Stored items:
————————

-- ==== Sys2Proof/Machine/Updates.lean ====
section
/-! DEFINITION. Sys2Proof/Machine/Updates.lean: the id directory, leaf choice and the steps of an update, with its waits, its mirror and its
acknowledgement (R109–R115, R128, R323, R495). -/
namespace Sys2Proof.Machine

/-! ### The id directory (R113, R114) -/

/-- Probe the directory log from an entry on: the entry of the id, or the first empty one. -/
def State.probe (s : State) (p : Part) (x : Desc) (vid : Nat) : Nat → Nat → Option (Nat × Bool)
  | 0, _ => none
  | n + 1, i =>
    let e := s.pmRead p (x.dirLog + 16 * i) 16
    if fieldAt e 6 1 == 0 then some (i, false)
    else if fieldAt e 0 6 == vid then some (i, true)
    else State.probe s p x vid n ((i + 1) % max 1 x.dirCap)

/-- What a directory tier says of an id. -/
inductive DirHit where
  | none
  | absent
  | leaf (id : Nat)
  deriving DecidableEq, Repr

/-- Look an id up in the log. -/
def State.logLookup (s : State) (p : Part) (x : Desc) (vid : Nat) : DirHit :=
  match s.probe p x vid x.dirCap (idHash vid % max 1 x.dirCap) with
  | some (i, true) =>
    let e := s.pmRead p (x.dirLog + 16 * i) 16
    if fieldAt e 6 1 == 2 then .absent else .leaf (fieldAt e 8 4)
  | _ => .none

/-- Look an id up in a bucket chain of the base; each page costs one flash read. -/
def State.baseLookup (s : State) (p : Part) (x : Desc) (vid : Nat) : Nat → Nat → DirHit × State
  | 0, _ => (.none, s)
  | fuel + 1, page =>
    let k := pageKey p.num x.ext page
    let b := s.flashRead k 0 16384
    let s := s.countRead k (s.defaultStep k)
    let n := min 1632 (fieldAt b 0 2)
    match (List.range n).find? fun i => fieldAt b (64 + 10 * i) 6 == vid with
    | some i => (.leaf (fieldAt b (64 + 10 * i + 6) 4), s)
    | none =>
      let o := fieldAt b 8 5
      if o == 0 then (.none, s) else State.baseLookup s p x vid fuel o

/-- Write a directory log entry (R112 step 7): present with a leaf, or absent. -/
def State.dirWrite (s : State) (p : Part) (x : Desc) (index vid : Nat) (leaf : Option Nat) : State :=
  match s.probe p x vid x.dirCap (idHash vid % max 1 x.dirCap) with
  | none => s
  | some (i, old) =>
    let e := toLE 6 vid ++ (match leaf with | some _ => [1] | none => [2]) ++ [0] ++ toLE 4 (leaf.getD 0) ++ zeros 4
    let s := s.pmWrite p (x.dirLog + 16 * i) e
    if old then s else { s with srch := { s.srch with dirFill := s.srch.dirFill.modify 0 (p.num * 16 + index) (· + 1) } }

/-- The vector id of a slot (R98, R102): from the metadata of a delta slot, or from the record of a body slot with one flash read. -/
def State.slotVid (s : State) (p : Part) (x : Desc) (l : Leaf) (slot : Nat) : Nat × State :=
  if slot ≥ x.bodyCap then (s.pmNum p (l.meta_ + 32 * (slot - x.bodyCap)) 6, s)
  else
    let (pg, ix) := s.recordOf p x l slot
    let k := pageKey p.num x.ext pg
    (leNat (s.flashRead k (ix * x.recSize) 6), s.countRead k (s.defaultStep k))

/-- Confirm candidates in descending slot order (R114 step 4). -/
def State.confirm (s : State) (p : Part) (x : Desc) (l : Leaf) (vid : Nat) : List Nat → Option Nat × State
  | [] => (none, s)
  | c :: r =>
    let (v, s) := s.slotVid p x l c
    if v == vid then (some c, s) else State.confirm s p x l vid r

/-- What a lookup finds (R114). -/
inductive Lookup where
  | notLive
  | waits (leaf : Nat)
  | found (leaf slot : Nat)
  deriving DecidableEq, Repr

/-- Look up an id (R114); an id with no matching slot gets an absent log entry. -/
def State.lookup (s : State) (p : Part) (x : Desc) (index vid : Nat) : Lookup × State :=
  let (h, s) := match s.logLookup p x vid with
    | .none => s.baseLookup p x vid 1024 (x.dirBase + idHash vid % max 1 x.dirBuckets)
    | h => (h, s)
  match h with
  | .none | .absent => (.notLive, s)
  | .leaf id =>
    match s.curLeaf p x id with
    | none =>
      if leState (s.leafEntry p x id) != 1 then (.waits id, s)
      else (.notLive, s.reportTree p (leOff (s.leafEntry p x id)) id)
    | some l =>
      let fp := fingerprint vid
      let cand := ((l.slots x).filter fun n => !s.tomb p l n && s.pmNum p (l.prints + 2 * n) 2 == fp).reverse
      match s.confirm p x l vid cand with
      | (some n, s) => (.found id n, s)
      | (none, s) => (.notLive, s.dirWrite p x index vid none)

/-! ### Leaf choice (R111, R128) -/

/-- Children of a node by distance from x, ties to the lower child. -/
def State.nearest (s : State) (p : Part) (x : Desc) (v : List Nat) (n : Node) : List Nat :=
  let ds := n.entries.map fun e => (0xFFFFFFFF - keyOf (sqDist v (s.reconstruct p x e.code)), e.child)
  (sortBy scoreBefore ds).map (·.2)

/-- Descend to the level-1 node (R111 step 1). -/
def State.toLevel1 (s : State) (p : Part) (x : Desc) (v : List Nat) : Nat → Nat → Option Node
  | 0, _ => none
  | fuel + 1, num =>
    match s.curNode p x num with
    | none => none
    | some n =>
      if n.level ≤ 1 then some n
      else match s.nearest p x v n with
        | [] => none
        | c :: _ => State.toLevel1 s p x v fuel c

/-- The leaf that R111 chooses for a vector. -/
def State.chooseLeaf (s : State) (p : Part) (x : Desc) (v : List Nat) : Option Nat :=
  match s.toLevel1 p x v 8 0 with
  | none => none
  | some n =>
    let four := (s.nearest p x v n).take 4
    let ds := four.filterMap fun id => (s.curLeaf p x id).map fun l => (0xFFFFFFFF - keyOf (sqDist v (s.leafCent p x l.at_)), id)
    ((sortBy scoreBefore ds).head?).map (·.2)

/-- Where an addition goes. -/
inductive Place where
  | leaf (id : Nat)
  /-- the chosen leaf is not full but its delta is (R115) -/
  | waits (id : Nat)
  | full
  deriving DecidableEq, Repr

/-- The chosen leaf, or the first neighbour with room when it is full (R128). -/
def State.placeIn (s : State) (p : Part) (x : Desc) (id : Nat) : Place :=
  match s.curLeaf p x id with
  | none => .full
  | some l =>
    if l.live < x.bodyCap then (if l.delta < x.deltaCap then .leaf id else .waits id)
    else
      let cand := l.nbrs.flatMap fun n => s.followLink p x 4 n
      match cand.find? fun n => match s.curLeaf p x n with | some k => k.live < x.bodyCap && k.delta < x.deltaCap | none => false with
      | some n => .leaf n
      | none => .full

/-! ### Applying (R112) -/

def State.modUpdate (s : State) (req : Nat) (f : Update → Update) : State :=
  { s with srch := { s.srch with updates := s.srch.updates.map fun u => if u.req == req then f u else u } }
def State.update? (s : State) (req : Nat) : Option Update := s.srch.updates.find? (·.req == req)

/-- The delta stream of an index. -/
def State.stream (s : State) (p index : Nat) : DeltaStream := s.srch.streams.get DeltaStream.reset (p * 16 + index)

/-- Place a record in the delta stream (R112 step 3, R669): its page and index; none where no page is free or the staging buffer is full. -/
def State.streamRecord (s : State) (p : Part) (x : Desc) (index : Nat) (b : Bytes) : Option (Nat × Nat × State) :=
  let ds := s.stream p.num index
  let cur : Option (Nat × Nat × DeltaStream × State) :=
    match ds.pages.getLast? with
    | some pg => if ds.next < x.rpp then some (pg, ds.next, ds, s) else
        (match s.takePage p x.ext (some pg) with
         | some (n, s) => some (n, 0, { pages := ds.pages ++ [n], next := 0 }, s)
         | none => none)
    | none =>
      match s.takePage p x.ext none with
      | some (n, s) => some (n, 0, { pages := ds.pages ++ [n], next := 0 }, s)
      | none => none
  match cur with
  | none => none
  | some (pg, ix, ds, s) =>
    let k := pageKey p.num x.ext pg
    if s.stagingFull k then none
    else
      let s := s.stage k (ix * x.recSize) b 0
      some (pg, ix, { s with srch := { s.srch with streams := s.srch.streams.set DeltaStream.reset (p.num * 16 + index) { ds with next := ix + 1 } } })

/-- Add to a counter of a leaf's state block. -/
def State.leafAdd (s : State) (p : Part) (l : Leaf) (o : Nat) (up : Bool) : State :=
  let v := s.pmNum p (l.at_ + o) 2
  s.pmSet p (l.at_ + o) 2 (if up then v + 1 else v - 1)

/-- Append a delta slot (R112 step 5): code, metadata with an all-ones stamp, fingerprint, counts. -/
def State.appendDelta (s : State) (p : Part) (x : Desc) (l : Leaf) (vid page ix : Nat) (code : Bytes) : State :=
  let j := l.delta
  let s := s.locWrite (.dram (scanAddrStack l.deltaCodes) (scanAddrOff l.deltaCodes + 6 * j)) code
  let s := s.pmWrite p (l.meta_ + 32 * j) (toLE 6 vid ++ zeros 2 ++ Stamp.ones.bytes ++ zeros 4 ++ toLE 5 page ++ toLE 1 ix ++ zeros 2)
  let s := s.pmSet p (l.prints + 2 * (x.bodyCap + j)) 2 (fingerprint vid)
  (s.leafAdd p l 0xD4 true).leafAdd p l 0xD6 true

/-- Delete a slot (R112 step 6): tombstone, recent-delete entry with an all-ones stamp, counts. -/
def State.deleteSlot (s : State) (p : Part) (l : Leaf) (slot : Nat) : State :=
  let s := s.pmSetBit p l.tombs slot true
  let s := s.setRecents p l (s.recents p l ++ [(slot, Stamp.ones)])
  (s.leafAdd p l 0xD8 true).leafAdd p l 0xD6 false

/-- Write the acknowledgement stamp into the entries of an update (R112 step 8). -/
def State.ackEntries (s : State) (p : Part) (x : Desc) (u : Update) (a : Stamp) : State :=
  let s := match u.newAt with
    | some (lf, sl) => (match s.curLeaf p x lf with
        | some l => s.pmWrite p (l.meta_ + 32 * (sl - x.bodyCap) + 8) a.bytes
        | none => s)
    | none => s
  match u.oldAt with
  | some (lf, sl) => (match s.curLeaf p x lf with
      | some l => s.setRecents p l ((s.recents p l).map fun r => if r.1 == sl && r.2 == Stamp.ones then (sl, a) else r)
      | none => s)
  | none => s
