/-- Field rules of the entries that need no other entry (R483). -/
def nodeEntryOk (e : Bytes) : Bool :=
  1 ≤ fieldAt e 0 2 && fieldAt e 0 2 ≤ 0xFFFE && fieldAt e 2 1 ≤ 2 && fieldAt e 3 1 ≤ 1 && allZero (slice e 0xA 6)
def linkEntryOk (e : Bytes) : Bool :=
  fieldAt e 2 1 ≤ 127 && fieldAt e 3 1 == 0 && (fieldAt e 6 1 ≤ 127 || fieldAt e 6 1 == 0xFF) && fieldAt e 7 1 == 0
def corpusEntryOk (e : Bytes) : Bool :=
  fieldAt e 0 1 ≤ 63 && fieldAt e 1 1 == 0 && 1 ≤ fieldAt e 2 2 && fieldAt e 2 2 ≤ 1024 && allZero (slice e 6 10)
def shardEntryOk (e : Bytes) : Bool :=
  fieldAt e 0 2 ≤ 1023 && fieldAt e 3 1 < 4 && ((fieldAt e 3 1).testBit 0 || (fieldAt e 7 1 == 0 && fieldAt e 8 2 == 0xFFFF)) &&
  fieldAt e 0xC 1 ≤ 15 && allZero (slice e 0xD 19)
def lendEntryOk (e : Bytes) : Bool :=
  fieldAt e 2 1 ≤ 1 && fieldAt e 3 1 ≤ 0x1F && fieldAt e 0xA 1 ≤ 0x1F && allZero (slice e 0xB 5)

/-- A map that breaks neither R482 nor R483 in what they say of one entry alone. -/
def parseMap (b : Bytes) : Option CompMap :=
  let n := fieldAt b 0xC 2
  let l := fieldAt b 0xE 2
  let c := fieldAt b 0x10 2
  let h := fieldAt b 0x12 2
  let e := fieldAt b 0x14 2
  let oL := 64 + 16 * n
  let oC := oL + 8 * l
  let oS := oC + 16 * c
  let oE := oS + 32 * h
  let ns := (List.range n).map (entryAt b 64 16)
  let ls := (List.range l).map (entryAt b oL 8)
  let cs := (List.range c).map (entryAt b oC 16)
  let ss := (List.range h).map (entryAt b oS 32)
  let es := (List.range e).map (entryAt b oE 16)
  if fieldAt b 0 4 != 0x504D4F43 || fieldAt b 4 2 != 1 || fieldAt b 6 2 != 0 || fieldAt b 8 4 == 0 || n == 0 || n > 512 || l > 2048 || c > 64 ||
     h > 1024 || e > 256 || fieldAt b 0x16 2 != 0 || !allZero (slice b 0x24 28) || b.length != oE + 16 * e then none
  else if !(ns.all nodeEntryOk && ls.all linkEntryOk && cs.all corpusEntryOk && ss.all shardEntryOk && es.all lendEntryOk) then none
  else
    let m : CompMap := { epoch := fieldAt b 8 4, nodes := ns.map parseMapNode, links := ls.map parseMapLink, corpora := cs.map parseMapCorpus,
                         shards := ss.map parseMapShard, lends := es.map parseMapLend }
    if distinctNats (m.nodes.map (·.id)) && distinctNats (m.corpora.map (·.id)) && distinctNats (m.shards.map (·.id)) &&
       distinctNats (m.lends.map (·.id)) then some m else none

/-! ### The checks (R487) -/

def CompMap.isSearch (m : CompMap) (n : Nat) : Bool := m.nodes.any fun x => x.id == n && x.kind == 0
def CompMap.lists (m : CompMap) (n : Nat) : Bool := m.nodes.any (·.id == n)
def CompMap.failed (m : CompMap) (n : Nat) : Bool := m.nodes.any fun x => x.id == n && x.failed

/-- The node entry that carries the node's MAC (R485). -/
def State.ownEntry (s : State) (m : CompMap) : Option MapNode := m.nodes.find? fun x => x.kind == 0 && x.mac == s.fab.mac

/-- Every reference names something of the map, of the right kind. -/
def CompMap.refsOk (m : CompMap) : Bool :=
  (m.links.all fun l => m.isSearch l.a && m.lists l.b && (m.isSearch l.b == (l.chB != 0xFF))) &&
  (m.shards.all fun x => m.corpora.any (·.id == x.corpus) && m.isSearch x.owner && (x.mirror == 0xFFFF || m.isSearch x.mirror) &&
    (x.previous == 0xFFFF || m.isSearch x.previous)) &&
  (m.lends.all fun x => m.isSearch x.lender && m.isSearch x.borrower && x.lender != x.borrower)

/-- The shard rules of R484 and R483. -/
def CompMap.shardsOk (m : CompMap) : Bool :=
  (m.corpora.all fun c => (List.range c.count).all fun i => m.shards.any fun x => x.id == c.first + i && x.corpus == c.id) &&
  (m.shards.all fun x => m.corpora.any fun c => c.id == x.corpus && c.first ≤ x.id && x.id < c.first + c.count) &&
  (m.shards.all fun x => (m.shards.all fun y => !(x.corpus == y.corpus && x.owner == y.owner) || x.service == y.service) &&
    (!x.mirrored || (x.mirror != 0xFFFF && x.mirror != x.owner)))

/-- The lend rules: no extent is lent twice, and an extent lent by this node is one its partition holds. -/
def State.lendsOk (s : State) (m : CompMap) (me : Nat) : Bool :=
  (m.lends.all fun x => (m.lends.filter fun y => x.lender == y.lender && x.lenderPart == y.lenderPart && x.extent == y.extent &&
    x.flash == y.flash).length ≤ 1) &&
  (m.lends.all fun x => x.lender != me ||
    match s.part? x.lenderPart with
    | none => false
    | some p => if x.flash then (match p.flashExt x.extent with | some e => !e.nvme | none => false) else x.extent < p.general.length)

/-- The code of the first check that a map fails; 0 for none (R487). -/
def State.mapErr (s : State) (m : CompMap) (raw : Bytes) : Nat :=
  if m.epoch < s.epoch || (m.epoch == s.epoch && raw != s.comp.raw) then 3
  else match s.ownEntry m with
    | none => 4
    | some e =>
      if s.comp.node != 0 && e.id != s.comp.node.toNat then 4
      else if !m.refsOk then 5
      else if !m.shardsOk then 6
      else if !s.lendsOk m e.id then 7
      else 0

/-! ### MIRROR_SYNC's state bytes (R498, R509; assumption 40) -/

/-- A place that holds a part of an index's state. -/
inductive SyncAt where
  | pm (off : Nat)
  | node (l : NodeLoc)
  | scan (addr : Nat)
  deriving DecidableEq, Repr

/-- The regions of one phase of an index's state, in the order in which chapter 03 lays its structures out; later phases are found from what
earlier ones hold. -/
def State.syncPhase (s : State) (p : Part) (index : Nat) (phase : Nat) : List (SyncAt × Nat) :=
  let x := parseDesc (s.pmRead p (descAt index) 256)
  match phase with
  | 0 => [(.pm (descAt index), 256)]
  | 1 => [(.pm x.cbT, 256), (.pm x.routeCb, 2 * routeK * x.dim), (.pm x.nodeT, 8 * x.nodeN), (.pm x.leafT, 8 * x.leafN), (.pm x.dirLog, 16 * x.dirCap)]
  | 2 =>
    ((List.range 8).filterMap fun n =>
      let c := s.cbSlot p x n
      if c.state == 0 then none else some (SyncAt.pm c.data, 2 * x.k * x.dim)) ++
    ((List.range x.nodeN).filterMap fun n => (nodeLoc (s.nodeEntry p x n)).map fun l => (SyncAt.node l, 64 + 64 * 256)) ++
    ((List.range x.leafN).filterMap fun i =>
      let e := s.leafEntry p x i
      match leState e with
      | 1 => some (SyncAt.pm (leOff e), x.leafBytes)
      | 2 => some (SyncAt.pm (leOff e), 64)
      | _ => none)
  | _ =>
    (List.range x.leafN).flatMap fun i =>
      match s.curLeaf p x i with
      | none => []
      | some l =>
        let n := x.bodyCap + x.deltaCap
        [(SyncAt.scan l.bodyCodes, 6 * x.bodyCap), (SyncAt.scan l.deltaCodes, 6 * x.deltaCap), (SyncAt.pm l.meta_, 32 * x.deltaCap),
         (SyncAt.pm l.tombs, ceilDiv n 8), (SyncAt.pm l.prints, 2 * n), (SyncAt.pm l.pageMap, 5 * l.pages),
         (SyncAt.pm l.posMap, ceilDiv (l.pages * l.rpp) 8), (SyncAt.pm l.recent, 512)]

def State.syncRead (s : State) (p : Part) (r : SyncAt × Nat) : Bytes :=
  match r.1 with
  | .pm o => s.pmRead p o r.2
  | .node l => s.nodeRead p l 0 r.2
  | .scan a => s.locRead (.dram (scanAddrStack a) (scanAddrOff a)) r.2

def State.syncWrite (s : State) (p : Part) (r : SyncAt) (b : Bytes) : State :=
  match r with
  | .pm o => s.pmWrite p o b
  | .node l => s.nodeWrite p l 0 b
  | .scan a => s.locWrite (.dram (scanAddrStack a) (scanAddrOff a)) b

/-- Flash pages in use of an extent. -/
def State.usedPages (s : State) (p : Part) (ext : Nat) : List Nat :=
  (s.srch.used.filter fun k => keyPart k == p.num && keyExt k == ext).map keyPage

/-- The state of an index as bytes: the four phases, then its flash pages. -/
def State.syncBytes (s : State) (p : Part) (index : Nat) : Bytes :=
  let x := parseDesc (s.pmRead p (descAt index) 256)
  let mem := ((List.range 4).flatMap fun ph => s.syncPhase p index ph).flatMap (s.syncRead p)
  let pg := s.usedPages p x.ext
  mem ++ toLE 8 pg.length ++ pg.flatMap fun n => toLE 8 n ++ s.flashRead (pageKey p.num x.ext n) 0 16384

/-- Load flash pages from the rest of the state bytes. -/
def State.syncPages (s : State) (p : Part) (ext : Nat) : Nat → Bytes → State
  | 0, _ => s
  | n + 1, b =>
    let k := pageKey p.num ext (fieldAt b 0 8)
    let s := s.stage k 0 (slice b 8 16384) 0
    State.syncPages { s with srch := { s.srch with used := insNat s.srch.used k } } p ext n (b.drop 16392)

/-- Load an index's state from its bytes. -/
def State.syncLoad (s : State) (p : Part) (index : Nat) (b : Bytes) : State :=
  let (s, b) := (List.range 4).foldl (fun (acc : State × Bytes) ph =>
    (acc.1.syncPhase p index ph).foldl (fun (acc : State × Bytes) r => (acc.1.syncWrite p r.1 (acc.2.take r.2), acc.2.drop r.2)) acc) (s, b)
  let x := parseDesc (s.pmRead p (descAt index) 256)
  s.syncPages p x.ext (fieldAt b 0 8) (b.drop 8)

/-- The partition that holds a service of this node. -/
def State.svcPart (s : State) (svc : Nat) : Option Part := s.grist.parts.find? fun p => p.services.any (·.index == svc)

/-- Send the state in MIRROR_SYNC messages of at most a message's bytes. -/
def State.syncSend (s : State) (dest shard : Nat) (cut : Stamp) : Nat → Nat → Bytes → State
  | 0, _, _ => s
  | fuel + 1, seq, b =>
    let last := b.length ≤ 65408
    let body := toLE 2 shard ++ toLE 2 (b2n last) ++ toLE 4 seq ++ cut.bytes ++ zeros 4 ++ b.take 65408
    let s := s.sendNode dest 0x26 body
    if last then s else State.syncSend s dest shard cut fuel (seq + 1) (b.drop 65408)

/-- The owner starts to resynchronise a mirror (R498): it takes the cut stamp and sends the shard's state as of it. -/
def State.startSync (s : State) (x : MapShard) : State :=
  if !s.canStamp then s
  else
    let (c, s) := s.takeStamp
    let s := s.modShard x.id fun k => { k with cut := c, syncSeq := 0 }
    match s.svcPart x.service with
    | none => s
    | some p =>
      let b := s.syncBytes p x.index
      s.syncSend x.mirror x.id c (b.length / 65408 + 1) 0 b

/-! ### Roles and ownership (R497–R501, R504) -/

/-- Count a composition conflict and report it. -/
def State.conflict (s : State) (shard other : Nat) : State :=
  ({ s with comp := { s.comp with conflicts := s.comp.conflicts + 1 } }).reportComp 0 shard other

/-- A claiming pool may begin to own (R499). Of `yieldTo`, all ones stands for CLAIM_REPLY NONE. -/
def State.mayOwn (s : State) (x : MapShard) : Bool :=
  let k := s.shard x.id
  if x.previous == 0xFFFF || x.previous == s.me then true
  else if x.takeover && s.mapFailed x.previous then k.inSync && k.toApply.isEmpty
  else match k.yieldTo with
    | none => false
    | some y => if y == Stamp.ones then k.inSync && k.toApply.isEmpty else !k.lastAck.before y

/-- Ownership starts (R499): the ownership stamp is taken, and requests held for the claim repeat step 2 (R500). -/
def State.startOwn (s : State) (x : MapShard) : State :=
  if !s.canStamp then s
  else
    let k := s.shard x.id
    let (st, s) := if k.ostamp == Stamp.zero then s.takeStamp else (k.ostamp, s)
    let s := s.modShard x.id fun k => { k with role := .owner, ostamp := st, yieldTo := none, inSync := false }
    let s := if x.mirrored then s.startSync x else s
    (s.retryHeld (·.claim)).kick

/-- Try to begin to own a claimed shard. -/
def State.tryOwn (s : State) (x : MapShard) : State :=
  if (s.shard x.id).role == .claiming && s.mapConfirmed && s.mayOwn x then s.startOwn x else s

/-- Updates of the shard that this node admitted and has not answered. -/
def State.updatesOf (s : State) (x : MapShard) : List Req :=
  s.req.reqs.filter fun r => isUpdateKind (rqKind r.data) && (match r.place with | .answered _ => false | _ => true) &&
    match s.corpusOf r.svc with
    | some c => c.id == x.corpus && (match s.shardOfVid c (rqVid r.data) with | some y => y.id == x.id | none => false)
    | none => false

/-- Queries of the shard's corpus that this node admitted and has not answered. -/
def State.queriesOf (s : State) (x : MapShard) : List Req :=
  s.req.reqs.filter fun r => !isUpdateKind (rqKind r.data) && r.svc == x.service

/-- The node drops a shard's state (R501, R504): its index is absent, unless another shard of the node lies in it. -/
def State.dropShard (s : State) (x : MapShard) (svc : Nat) : State :=
  let other := match s.comp.map with
    | some m => m.shards.any fun y => y.id != x.id && y.index == x.index && s.holder y == s.me
    | none => false
  let s := s.modShard x.id fun k => { role := .none, override := k.override, lastAck := Stamp.zero }
  if other then s
  else match s.svcPart svc with
    | some p => s.pmSet p (descAt x.index + 0x80) 1 0
    | none => s

/-- A shard that was yielded is kept until its queries have retired, then mirrored or dropped (R501). -/
def State.settleYield (s : State) (x : MapShard) : State :=
  let k := s.shard x.id
  if k.role == .yielding && k.yieldTo.isSome && (s.queriesOf x).isEmpty then
    if x.mirrored && x.mirror == s.me then s.modShard x.id fun k => { k with role := .resyncing, inSync := false, yieldTo := none, ostamp := Stamp.zero }
    else s.dropShard x x.service
  else s

/-- Settle every yielded shard. -/
def State.settleYields (s : State) : State :=
  match s.comp.map with
  | none => s
  | some m => if m.shards.any (fun x => (s.shard x.id).role == .yielding) then m.shards.foldl State.settleYield s else s

/-- The role of one shard under a newly adopted or newly confirmed map; `old` is its entry in the map before (R497–R501). -/
def State.assignRole (s : State) (old : Option CompMap) (x : MapShard) : State :=
  let k := s.shard x.id
  let was : Option MapShard := match old with | some m => m.shards.find? (·.id == x.id) | none => none
  let mine := s.holder x == s.me
  if mine then
    if k.role == .owner then
      let changed : Bool := match was with | some y => y.mirrored != x.mirrored || y.mirror != x.mirror | none => false
      if !changed then s
      else
        let s := if x.mirrored then s.startSync x else s
        let items := (s.shard x.id).unacked
        if x.mirrored then
          let s := items.foldl (fun s i => s.sendNodeFirst x.mirror 0x24 (mirrorBody x.id 0 i.ack i.request i.journal)) s
          s.modShard x.id fun k => { k with held := false, unacked := k.unacked.map fun i => { i with sentAt := s.time.up } }
        else
          let s := s.modShard x.id fun k => { k with held := false, unacked := [] }
          items.foldl (fun s i => match s.update? i.upd with | some u => s.ackUpdate u | none => s) s
    else if k.ostamp != Stamp.zero && k.role == .none then s.startOwn x
    else
      let failedPrev := x.takeover && s.mapFailed x.previous
      if k.role == .resyncing || (failedPrev && !k.inSync) then
        (s.modShard x.id fun k => { k with role := .unavailable }).conflict x.id x.previous |>.retryHeld (·.claim)
      else (s.modShard x.id fun k => { k with role := .claiming, yieldTo := if k.role == .claiming then k.yieldTo else none }).tryOwn x
  else if k.role == .owner then s.modShard x.id fun k => { k with role := .yielding, yieldTo := none, held := false }
  else if k.role == .yielding then s.settleYield x
  else if x.mirrored && x.mirror == s.me then
    let kept := k.inSync || k.role == .resyncing
    s.modShard x.id fun k => { k with role := if k.inSync then .inSync else .resyncing, sync := if kept then k.sync else [], syncSeq := if kept then k.syncSeq else 0 }
  else if k.role == .none then s
  else s.modShard x.id fun k => { role := .none, override := k.override }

————————

- _Instructions to follow_:
The lines to show are those in the data above that include "isSearch".

- _Solution to the exercise_:
def CompMap.isSearch (m : CompMap) (n : Nat) : Bool := m.nodes.any fun x => x.id == n && x.kind == 0
  (m.links.all fun l => m.isSearch l.a && m.lists l.b && (m.isSearch l.b == (l.chB != 0xFF))) &&
  (m.shards.all fun x => m.corpora.any (·.id == x.corpus) && m.isSearch x.owner && (x.mirror == 0xFFFF || m.isSearch x.mirror) &&
    (x.previous == 0xFFFF || m.isSearch x.previous)) &&
  (m.lends.all fun x => m.isSearch x.lender && m.isSearch x.borrower && x.lender != x.borrower)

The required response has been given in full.